1987 verschwindet Friederike spurlos aus dem Ferienlager. Es wird in alle Richtungen ermittelt. Erfolglos. 25 Jahre später taucht eine Frau auf, die keinen Namen hat und ihr verdächtig ähnlich sieht. Kann es sein, dass es sich wirklich um Friederike handelt?

WIE HAT ES MIR GEFALLEN?
Das Buch fällt durch seine allgegenwärtige Grundidee auf, die absolut spannend ist. Dazu ein düsteres Cover. 

Leider kann mich der Rest einfach nicht überzeugen. 

Das Buch beginnt mit einem Prolog, welches die Minuten vor dem Verschwinden aufzeigt. Ein Mädchen, das sich im Feriendorf unwohl fühlt und abhaut. 

Schon dort ist der Stil recht abgehackt. In diese Situation passt es jedoch. Die wirren Gedanken eines Mädchens, mitten in der Nacht und dazu viele Gefühle. 

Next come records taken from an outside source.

/-- The frame can no longer end in BAD_VERDICT or BODY_LATE for what is pending (R195, R207, R210): HLEN is known, or will be
min(256, LEN) behind HEAD 0; what has arrived reaches BODY, or it will be min(256, LEN). -/
def bodySettled (f : Frame) : Bool :=
  (bits f.prog.pend 1 0 == 0 || (bits f.prog.pend 1 0 == 3 && headOf f == 0)) &&
  (bits f.prog.pend 3 2 == 3 || (bits f.prog.pend 3 2 == 0 && decide (bodyOf f ≤ f.data.length)))

/-- The primary verdict of a received frame takes effect, its data being complete or its policy letting it start. -/
def rxEffect (f : Frame) (v : Verdict) (s : State) : State :=
  match v.kind with
  | .drop => if f.ended || (v.mirror.isNone && bodySettled f) then dropF f.id s else s
  | .deliver g => if f.store && !f.ended then s else deliverTo g f.id s
  | .forward l => (forwardTo l f.id s).2
  | .send => s
  | .fault st => rxFault f st s

/-- A received frame's verdict takes effect. A mirror copy is made once the frame is complete. -/
def takeRx (f : Frame) (v : Verdict) (s : State) : State :=
  let s1 := setF { f with effective := true } s
  let k := if f.ended then lateFault f else 0
  if k ≠ 0 then rxFault f (kindStatus k) (noteLate f k s1)
  else
    let s2 := match v.mirror with
      | some m => if f.ended then mirrorCopy f m s1 else s1
      | none => s1
    rxEffect { f with effective := true } v s2

/-- A transmit DELIVER (R264, R502): the emitted frame is admitted as a received frame of its port, or refused. -/
def loopback (f : Frame) (g : Nat) (s : State) : State :=
  let b := (finalBytes f).1
  let n := cellsIn b.length
  let sp := admitSpace f.port f.prio n s
  if sp = 0 then endTx f St.loopbackNoBuffer none (countRefusal f.port f.prio s)
  else
    let id := s.dp.nextFrame
    let c := { copyFrame id f b s.tb.time with space := sp, cells := n }
    endTx f St.ok none (deliverTo g id (xoffEval f.port (addF c s)))

/-- A transmitted frame's verdict takes effect. A copy or a loopback needs all its data. -/
def takeTx (f : Frame) (v : Verdict) (s : State) : State :=
  let s1 := setF { f with effective := true } s
  let s2 := match v.mirror with
    | some m => mirrorCopy f m s1
    | none => s1
  match v.kind with
  | .send =>
    let s3 := adjustCharge f.port f.id (chargeNow f.port f.id (emitLen f) s2) s2
    let r := refusal f s3
    if r ≠ 0 then refuseTx f r s3
    else match selOf f.port f.id s3 with
      | some x => setSel f.port { x with ready := true } s3
      | none => s3
  | .drop => endTx f St.txProgramDrop none (returnCharge f.port f.id s2)
  | .deliver g => loopback f g (returnCharge f.port f.id s2)
  | .forward _ => s2
  | .fault st => endTx f st none (returnCharge f.port f.id s2)

/-- A transmitted frame's verdict must wait for its data. -/
def txWaits (f : Frame) (v : Verdict) : Bool :=
  !f.ended && (v.mirror.isSome || (match v.kind with | .deliver _ => true | _ => false))

/-- VERDICT_TAKE_EFFECT: the oldest frame of a port and direction has its verdict, and leaves the order (R192). The verdict
of a dropped frame has no effect. -/
def verdictEffect (p : Nat) (tx : Bool) (s : State) : State :=
  match lineOf p tx s with
  | [] => s
  | i :: rest =>
    match getF i s with
    | none => setLine p tx rest s
    | some f =>
      match f.verdict with
      | none => s
      | some v =>
        if f.dead then
          reap i (setF { f with effective := true } (setLine p tx rest s))
        else if tx && txWaits f v then s
        else if tx then takeTx f v (setLine p tx rest s)
        else takeRx f v (drainLearns p (setLine p tx rest s))

/-! ## R214 -/

/-- A field's value, saturated at 16 bits. -/
def sat16 (n : Nat) : Nat := min n 65535
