/-! ## Link loss (R177, R185) -/

/-- A frame that is being received is cut by link loss (R185): a runt is counted as one (R162), and every other fails
the link check and each other check that its received bytes fail (R165). -/
def cutFrame (f : Nat) (s0 : State) : State :=
  match getF f s0 with
  | none => s0
  | some g =>
    let s := if 64 ≤ g.len then rateAdd g.port false g.len s0 else s0
    if g.discard = 1 ∨ g.discard = 2 then discardEnd g s
    else
      let s1 := if g.len < 64 then bump (cPort g.port 2) s else countChecks g g.code (bump (cPort g.port 6) s)
      if g.space = 0 then forgetRx f s1
      else endEarly g St.linkDown s1

/-- A port's link goes down: frames inside are cut, and every pause timer expires. -/
def rxLinkDown (p : Nat) (s : State) : State :=
  let r := getRx p s
  let s1 := setRx p { r with cur := none, asm := none } s
  let s2 := match r.cur with
    | some f => cutFrame f s1
    | none => s1
  let s3 := match r.asm with
    | some (f, _, _) => cutFrame f s2
    | none => s2
  pauseExpireAll p s3

/-! ## Register writes of the receive side (R173, R174) -/

/-- A write of MP_RX_LEN. -/
def writeRxLen (p data : Nat) (s : State) : Option State :=
  let v := data % 2 ^ 14
  if v < 64 ∨ 16352 < v then none else some (plainWrite .MP_RX_LEN (loc .MP_RX_LEN p) data s)

/-- A write of MP_PFC_THR: XON ≥ XOFF is refused. -/
def writeThr (p q data : Nat) (s : State) : Option State :=
  if data % 65536 ≤ data / 65536 then none else some (plainWrite .MP_PFC_THR (loc .MP_PFC_THR p q) data s)

/-- A write of MP_PFC_HDRM: the sum over the eight priorities may not exceed Q. -/
def writeHdrm (p q data : Nat) (s : State) : Option State :=
  let s1 := plainWrite .MP_PFC_HDRM (loc .MP_PFC_HDRM p q) data s
  if quotaCells p s < (List.range 8).foldl (fun a i => a + hdrm p i s1) 0 then none else some s1

/-! ## Rows -/

/-- What a port receives need not wait for the core and the packet buffer (R21): both are in RUN, or the MAC keeps nothing. -/
def rxPasses (p : Nat) (s : State) : Bool := !receives p s || portAsleep p s || (islRun 2 s && islRun 3 s)

/-- RX_CELL_TAKEN at its crossing (R21). -/
def cellItem (p : Nat) (b : List Byte) (code : Bool) (s : State) : State :=
  crossing (rxPasses (p % 64) s) (.rxCellTaken p b code) (cellTaken (p % 64) b code) s

/-- RX_FRAME_END at its crossing (R21). -/
def endItem (p : Nat) (code : Bool) (s : State) : State :=
  crossing (rxPasses (p % 64) s) (.rxFrameEnd p code) (frameEnd (p % 64) code) s

/-- MM_FRAGMENT_RECEIVE at its crossing (R21). -/
def fragmentItem (p smd frag : Nat) (b : List Byte) (code final bad : Bool) (s : State) : State :=
  crossing (rxPasses (p % 64) s) (.mmFragmentReceive p smd frag b final bad code) (fragment (p % 64) smd frag b code final bad) s

/-- RX_CELL_TAKEN. -/
def execRxCellTaken (p : Nat) (b : List Byte) (s : State) (code : Bool := false) : Host.Outcome State Fault Refusal :=
  done (cellItem p b code s)

/-- RX_FRAME_END. -/
def execRxFrameEnd (p : Nat) (code : Bool) (s : State) : Host.Outcome State Fault Refusal :=
  done (endItem p code s)

/-- PAUSE_TIMER_EXPIRY. -/
def execPauseTimerExpiry (p i : Nat) (s : State) : Host.Outcome State Fault Refusal := done (pauseExpire (p % 64) i s)

/-- MM_FRAGMENT_RECEIVE. -/
def execMmFragmentReceive (p smd frag : Nat) (b : List Byte) (final bad : Bool) (s : State) (code : Bool := false) :
    Host.Outcome State Fault Refusal :=
  done (fragmentItem p smd frag b code final bad s)

end Sys2Proof.Machine
end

Danach geht es mit den ersten Ermittlungen weiter. Kapitel eins.  Später wieder neu mit Kapitel eins, wenn das Buch in die Gegenwart springt. Das nervt, aber schlimmer war die Tatsache, dass der Stil so bleibt. 

Ich begleite Personen, erlebe Momente, Gespräche und vieles mehr, aber alles ist so abgehackt, kurz, knackig. Ich merke, dass es Atmosphäre schaffen soll, merke auch, dass versucht wird sich von anderen zu unterscheiden. Leider gefällt es mir persönlich nicht. Warum? Die Emotionen bleiben auf der Strecke und die Atmosphäre auch. Bei so einer Geschichte möchte ich eintauchen, die Panik spüren, mitfiebern. Nur hier denke ich immer wieder: Ich habe keine Ahnung, wem ich da gerade folge. Manchmal weiß ich es wirklich nicht, da es nicht immer direkt klar war. Gerade am Anfang. Später bezieht sich dies eher darauf, dass die Figuren alle sehr blass sind. Es sind Namen mit ein paar Eigenschaften, die man sich eben merkt - Sascha wunderschön. 

Das reicht für mich leider nicht. Selbst als die Frau auftaucht, weiß ich genau, dass es nicht das Mädchen sein kann. Man hofft trotzdem auf eine Wendung, auf irgendetwas. 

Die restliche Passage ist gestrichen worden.